WHAT TO WORK ON:
In the data below, find every line with the word "base" and copy it.

DATA SUPPLIED:
-- ==== Sys2Proof/Tests/Slice0.lean ====
section
/-!
SUPPORT. The author's own tests: an ill-formed term for each check of WellFormed, the words and the numbers that the spec
works out by hand, single steps on a small state, and a witness for the hypotheses of each statement.
-/

namespace Sys2Proof.Tests

open Sys2Proof Sys2Proof.Machine Sys2Proof.Claims

/- One proof at a time: each long evaluation that waits for another holds a thread and its stack. -/
set_option Elab.async false

/-! ### A small machine -/

/-- Always, stall 0 (spec/00, R17). -/
def on : Hdr := ⟨0xFF, 0, 0, 0, 0⟩

/-- One privileged strand of a running context; one 1 GiB leaf maps its addresses from 0 up. -/
def base : State := State.reset.placeWord 0

/-- The same with its strand changed by `f`. -/
def with_ (f : Strand → Strand) : State := base.setMe (f base.me)

/-- Doublewords in physical memory. -/
def stored (l : List (Nat × W64)) (s : State) : State := { s with mem := l.foldl (fun m p => m.write p.1 (bytes64 p.2)) s.mem }

/-- S registers of the strand. -/
def sregs (l : List (Fin 64 × W64)) (m : Strand) : Strand := { m with sRegs := l.foldl (fun v p => v.set p.1.val p.2 p.1.isLt) m.sRegs }

/-- V registers of the strand. -/
def vregs (l : List (Fin 64 × Lanes)) (m : Strand) : Strand := { m with vRegs := l.foldl (fun v p => v.set p.1.val p.2 p.1.isLt) m.vRegs }

/-- The strand after a word, once everything it wrote is due. -/
def after (i : Instr) (s : State) : Strand :=
  match exec i s with
  | .next t => { t.me with tick := t.me.tick + 99 }.settle
  | _ => Strand.blank

/-- The state after a word. -/
def goto (i : Instr) (s : State) : State :=
  match exec i s with
  | .next t => t
  | _ => State.reset

/-! ### Ill-formed terms (spec/05, R127 to R143) -/

theorem test_wf_guard : (Instr.add ⟨0xF0, 18, 0, 0, 0⟩ 1 2 3).wf = false ∧ (Instr.add on 1 2 3).wf = true ∧
    (Instr.viadd ⟨0xF0, 18, 0, 0, 0⟩ 1 2 (.v 3) .i16 false false).wf = true := by decide

theorem test_wf_scalar : ∀ i ∈ [Instr.bfx on 1 2 0 0, .bfi on 1 2 60 5, .cmp on 1 1 2 .eq .n 3, .cmp on 1 2 2 .un .n 3,
    .cmpi on 3 3 2 .eq .n 0, .cmpi on 1 2 2 .ord .n 0, .tstb on 4 4 2 .n 0, .plop on 5 5 1 2 3 0 .n, .prep on 1 5, .prep on 1 0x800000,
    .loop on 1 0 1, .loop on 1 4 0, .loop on 1 4 9, .vany on 6 6 1 .n, .vall on 7 7 1 .n, .mtsr on 1 2, .mtsr on 15 2], i.wf = false := by
  decide

theorem test_wf_lane : ∀ i ∈ [Instr.viadd on 1 2 (.v 3) .f32 false false, .visub on 1 2 (.v 3) .b4 false false,
    .vimul on 1 2 (.v 3) .i64 false false, .vimad on 1 2 (.v 3) (.v 4) .n64 false false, .vand on 1 2 (.v 3) .f16 false,
    .vor on 1 2 (.v 3) .f16 false, .vxor on 1 2 (.v 3) .f16 false, .vshl on 1 2 (.v 3) .f16 false, .vshr on 1 2 (.v 3) .f16 false,
    .vsar on 1 2 (.v 3) .f16 false, .vshlI on 1 2 16 .i16 false, .vshrI on 1 2 8 .n8 false, .vsarI on 1 2 32 .i32 false,
    .vmov on (.c 1) (.c 2) false, .vmov on (.c 1) (.v 2) true, .vbcast on 1 2 .b4 false, .vbcastI on 1 2 64 .f32 false, .vextr on 1 2 3 .b4,
    .vextrI on 1 2 128 .n16, .viota on 1 2 1 .f32 false, .vperm on 1 2 3 .i64 false, .vrot on 1 2 3 .b4 false, .vrotI on 1 2 64 .f32 false,
    .vcomp on 1 2 3 .n16 false, .vbtst on 1 1 2 (.v 3) .n, .mlop on 2 2 3 4 5 0 .n], i.wf = false := by decide

theorem test_wf_float : ∀ i ∈ [Instr.vadd on (.v 1) (.v 2) (.v 3) .i32 .rne false, .vsub on (.c 1) (.c 1) (.v 3) .f32 .rne false,
    .vmul on (.v 1) (.c 2) (.v 3) .bf16 .rne false, .vfma on (.c 1) (.v 2) (.v 3) (.c 1) .f32 .rne false,
    .vfms on (.c 1) (.v 2) (.v 3) (.v 4) .f32 .rne true, .vabs on (.v 1) (.v 2) .e4m3 false, .vneg on (.c 1) (.c 1) .f32 false,
    .vmin on (.v 1) (.v 2) (.v 3) .i32 true false, .vmax on (.v 1) (.c 2) (.c 3) .f32 false false,
    .vdiv on (.v 1) (.v 2) (.v 3) .e5m2 .rne false, .vsqrt on (.v 1) (.v 2) .n32 .rne false, .vrcp on (.v 1) (.v 2) .i8 .rne false,
    .vrsq on (.v 1) (.v 2) .b4 .rne false, .vexp2 on (.v 1) (.v 2) .i64 .rne false, .vlog2 on (.c 1) (.v 2) .f16 .rne false,
    .vcvt on 1 2 .b4 .f32 0 .rne false false false, .vcvt on 1 2 .i8 .f32 4 .rne false false false,
    .vcvt on 1 2 .i8 .i16 0 .rtz false false false, .vcvt on 1 2 .i8 .f32 0 .rne true false false,
    .vcvt on 1 2 .e5m2 .f32 0 .rne false true false, .vqnt on 1 2 3 .e2m1 .e4m3 0 false, .vdqt on 1 2 3 .i8 0 .rne false false,
    .vdqt on 1 2 3 .f32 0 .rne true false], i.wf = false := by decide

theorem test_wf_pairs : ∀ i ∈ [Instr.vcmp on 1 1 (.v 2) (.v 3) .eq .f32 .n false, .vcmp on 1 2 (.v 2) (.v 3) .eq .i16 .n false,
    .vcmp on 1 2 (.v 2) (.v 3) .ltn .f32 .n false, .vcmp on 1 2 (.v 2) (.v 3) .un .i32 .n false,
    .vcmp on 1 2 (.c 2) (.v 3) .eq .i32 .n false, .vcmp on 1 2 (.c 2) (.c 3) .eq .f32 .n false,
    .vcmp on 1 2 (.v 2) (.v 3) .eq .f32 .n true, .vthr on 1 1 (.v 2) (.s 3) .gt .n false, .vthr on 1 2 (.v 2) (.s 3) .len .n false,
    .vthr on 1 2 (.v 2) (.s 3) .gt .n true, .vsel on 1 (.v 2) (.v 3) (.m 4) true false, .vred on 1 2 3 .sum .i64 .rne false,
    .vred on 1 2 3 .max .f32 .rtz false, .vscan on 1 2 3 .and .f32 .rne false false, .vscan on 1 2 3 .sum .i32 .rtz false false,
    .vred on 1 2 3 .sum .f32 .rne true], i.wf = false := by decide

theorem test_wf_memory : ∀ i ∈ [Instr.ld on 1 2 0 .b4 .plain .st, .ld on 1 2 0 .i32 .plain .pk, .ld on 1 2 0 .i32 .rel .st,
    .st on 1 2 0 .i32 .acq .st, .ldv on 1 2 0 .rel .st false, .stv on 1 2 0 .plain .pk, .ldg on 1 2 0 3 .i64 false,
    .stg on 1 2 0 3 .n64, .ldl on 1 2 0 .b4, .stl on 1 2 0 .b4, .aadd on 1 2 0 3 .i16 .plain .st true, .amax on 1 2 0 3 .i32 .acq .st false,
    .amin on 1 2 0 3 .i32 .plain .st false, .aand on 1 2 0 3 .f32 .plain .st true, .aor on 1 2 0 3 .n8 .plain .st true,
    .axor on 1 2 0 3 .b4 .plain .st true, .axchg on 1 2 0 3 .i32 .rel .st false, .acas on 1 2 0 3 .i16 .plain .st,
    .vared on 1 2 0 3 .and .f32 .st, .vared on 1 2 0 3 .add .i64 .st, .waita on 1 2 3 .un .w .st 5, .waita on 1 2 3 .eq .l .pk 5,
    .barSync on 1 2 .st 5, .barArv on 1 2 .st, .barWait on 1 .st 5, .cinv on 1 0 .st, .cwb on 1 0 .st, .pref on 1 0 .st, .tidset on 1 61,
    .tidsetReg on 1 61, .tidget on 0 1, .tidgetReg on 61 1], i.wf = false := by decide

EXERCISE RESPONSE:
def base : State := State.reset.placeWord 0
def with_ (f : Strand → Strand) : State := base.setMe (f base.me)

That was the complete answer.